Se tivermos em conta os desenvolvimentos parlamentares desde o anterior sec. XIX, caracterizados pelas sucessivas intervenções de exaltação, ineficiência, e desinteresse pela causa pública, a notícia publicada na Vida Mundial, em 16/VII/71, é também ela reveladora de enquistamentos políticos, que muito dificultariam o melhor relacionamento da metrópole com as colónias (refiro colónias, porque é a tradução da realidade portuguesa da época), para além das maquilhagens normativas, situação, que a prazo, poderia conduzir à independência das colónias, mediante declaração da sociedade civil. Imagino que começaria por Angola, que vivia em paz quase absoluta, a que o atavismo do governo central causava constrangimentos e desconforto na população local. Não convinha às companhias coloniais, pois ali encontravam excelentes condições de "legalidade" para a prossecução das suas actividades com suavidade de custos.

Uma última nota: o texto, por vezes, mostra-se mal construído e inócuo. Tal facto não deve ter nada a ver com a competência do jornalista, mas com a actividade da Censura e do lápis azul, que, assim, coibia a informação e a discussão pública das matérias de interesse nacional. Não sei porquê, porque hoje a informação é quase livre, a discussão permitida, e o pessoal aceita passivamente o que lhe servem, apesar de, maioritariamente, reclamarmos da situação, em contradição com a passividade.

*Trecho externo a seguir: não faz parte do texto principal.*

-- ==== Sys2Proof/Machine/Unplaced.lean ====
section
/-!
DEFINITION. The registers that the rules let a port read or write and to which the window map gives no word (R1, R23, R71,
R74, R94, R99, R116, R120, R130, R144, R149): what they read and what a write does (log entry 14).
-/

namespace Sys2Proof.Machine

/-! ### What they read -/

/-- A word of the error window: entries 16i to 16i + 15, the oldest in bit 0, a fail being 1. -/
def windowWordOf (window : List Bool) (i : Nat) : Nat :=
  ((window.drop (16 * i)).take 16).foldr (fun b acc => boolNum b + 2 * acc) 0

/-- An item of a link (R1). -/
def LinkUnit.item (l : LinkUnit) : LinkItem → Nat
  | .laser => boolNum l.laser
  | .downReason => l.downReason.num
  | .delayMeasured => boolNum l.delayMeasured
  | .neighbour => optNum l.neighbour
  | .heard => boolNum l.heard
  | .goodRun => l.run
  | .upRun => l.upCount
  | .windowLength => l.window.length
  | .windowWord i => windowWordOf l.window i.val

/-- An item of the trip unit (R74); a lapsed guard reads FFFFh. -/
def TripUnit.item (u : TripUnit) : TripItem → Nat
  | .topSource => optNum (u.topSource.map fun n => n.val)
  | .announced => u.announced.word
  | .guardCycle => optNum (u.guard.map fun g => g.cycle.toNat)
  | .guardLeft => optNum (u.guard.map fun g => g.left)
  | .leaderEpoch => optNum (u.tripLeader.map fun t => t.epoch.toNat)
  | .leaderNode => optNum (u.tripLeader.map fun t => t.node)
  | .stagedReset => boolNum u.stagedReset
  | .request p => boolNum (u.requests.get p)

/-- An item of a channel (R116, R130); no open slot and no gap entry read FFFFh. The gap entry heard least recently is
entry 0. -/
def Channel.item (x : Channel) : ChannelStateItem → Nat
  | .hold => boolNum x.held
  | .readPosition => x.readPos
  | .storeState => boolNum x.store.frozen
  | .openSlot => optNum x.store.openSlot
  | .storeReadPosition => x.store.readPos
  | .completionSequence => x.store.nextSeq
  | .gapSource i => optNum ((x.store.gaps[i.val]?).map fun e => e.source)
  | .gapLast i => optNum ((x.store.gaps[i.val]?).map fun e => e.last.toNat)

/-- What a port reads of a register without an address. -/
def State.unplacedValue (s : State) (p : Port) : Unplaced → Nat
  | .areaBinding a => optNum ((s.locks.bindings[a.val]).map fun j => j.val)
  | .staleLimit => s.axis.staleLimit
  | .overreadFlag => boolNum (s.port p).overread
  | .lockGiveRefused => boolNum (s.locks.giveRefused.get p)
  | .axisRangeFlag => boolNum s.axis.rangeFlag
  | .outcomeOverflow c => boolNum (s.getChannel c).overflow
  | .lateReturnCount => s.chan.lateReturns
  | .busyMarkCount => s.chan.busyMarks
  | .discardCount => s.chan.discards
  | .staleCount => s.axis.stale
  | .blocksHeld q => (s.pool.heldBy q).length
  | .link d i => (s.link d).item i
  | .trip i => s.trip.item i
  | .channel c i => (s.getChannel c).item i

/-- A read of a register without an address: its word on lines 0 to 15, at either width. -/
def readUnplaced (p : Port) (q : Unplaced) (s : State) : State := s.driveNat p (s.unplacedValue p q % 65536)

/-! ### What a write does -/

/-- A write of S_lim, 1 to 15, clamped under the axis unit's clamp flag (R71). -/
def cmdStaleLimit (p : Port) (v : Word16) (s : State) : State :=
  match p with
  | .a =>
    s.modAxisUnit fun u =>
      { u with staleLimit := clampNat v.toNat 1 15,
               clampFlag := u.clampFlag || decide (clampNat v.toNat 1 15 ≠ v.toNat) }
  | .b => refuseUnplaced .b .staleLimit .readOnly s

/-- A write of a register that the map gives no address; those that only read refuse it (R161). -/
def writeUnplaced (p : Port) (q : Unplaced) (v : Word16) (s : State) : State :=
  match q with
  | .areaBinding a => cmdBindingWrite p a v s
  | .staleLimit => cmdStaleLimit p v s
  | .overreadFlag => s.modPort p fun u => { u with overread := false }
  | .lockGiveRefused => s.modLocks fun u => { u with giveRefused := u.giveRefused.set p false }
  | .axisRangeFlag => s.modAxisUnit fun u => { u with rangeFlag := false }
  | .outcomeOverflow c => s.modChannel c fun x => { x with overflow := false }
  | .lateReturnCount => s.modChan fun u => { u with lateReturns := 0 }
  | .busyMarkCount => s.modChan fun u => { u with busyMarks := 0 }
  | .discardCount => s.modChan fun u => { u with discards := 0 }
  | .staleCount => refuseUnplaced p q .readOnly s
  | .blocksHeld _ => refuseUnplaced p q .readOnly s
  | .link _ _ => refuseUnplaced p q .readOnly s
  | .trip _ => refuseUnplaced p q .readOnly s
  | .channel _ _ => refuseUnplaced p q .readOnly s

end Sys2Proof.Machine
end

Assim, sob o título "Discussão e Interpretação na Assembleia", cito:

De todas as propostas de alteração discutidas até agora, na actual sessão extraordinária da Assembleia, as que suscitaram mais viva controvérsia foram as respeitantes ao título da Constituição que trata do Ultramar, nomeadamente a nova redacção a dar ao seu artigo 133, que determina o estatuto das províncias ultramarinas. Desde o inicio do debate que a questão do Ultramar foi alvo de particular atenção dos deputados, que souberam defender animosamente os seus pontos de vista, por vezes, até, deixando-se dominar por uma emoção bem natural a quem discute assuntos que da mais alta responsabilidade se revestem para os destinos do País. Iniciado o debate, o primeiro a referir-se à questão do Ultramar, logo após a apresentação do parecer da comissão eventual - que viria a ser, aliás, o único documento submetido à discussão na especialidade, por força de controverso requerimento enviado para a mesa e aprovado por maioria -, foi o engenheiro Ribeiro Veloso, deputado por Moçambique.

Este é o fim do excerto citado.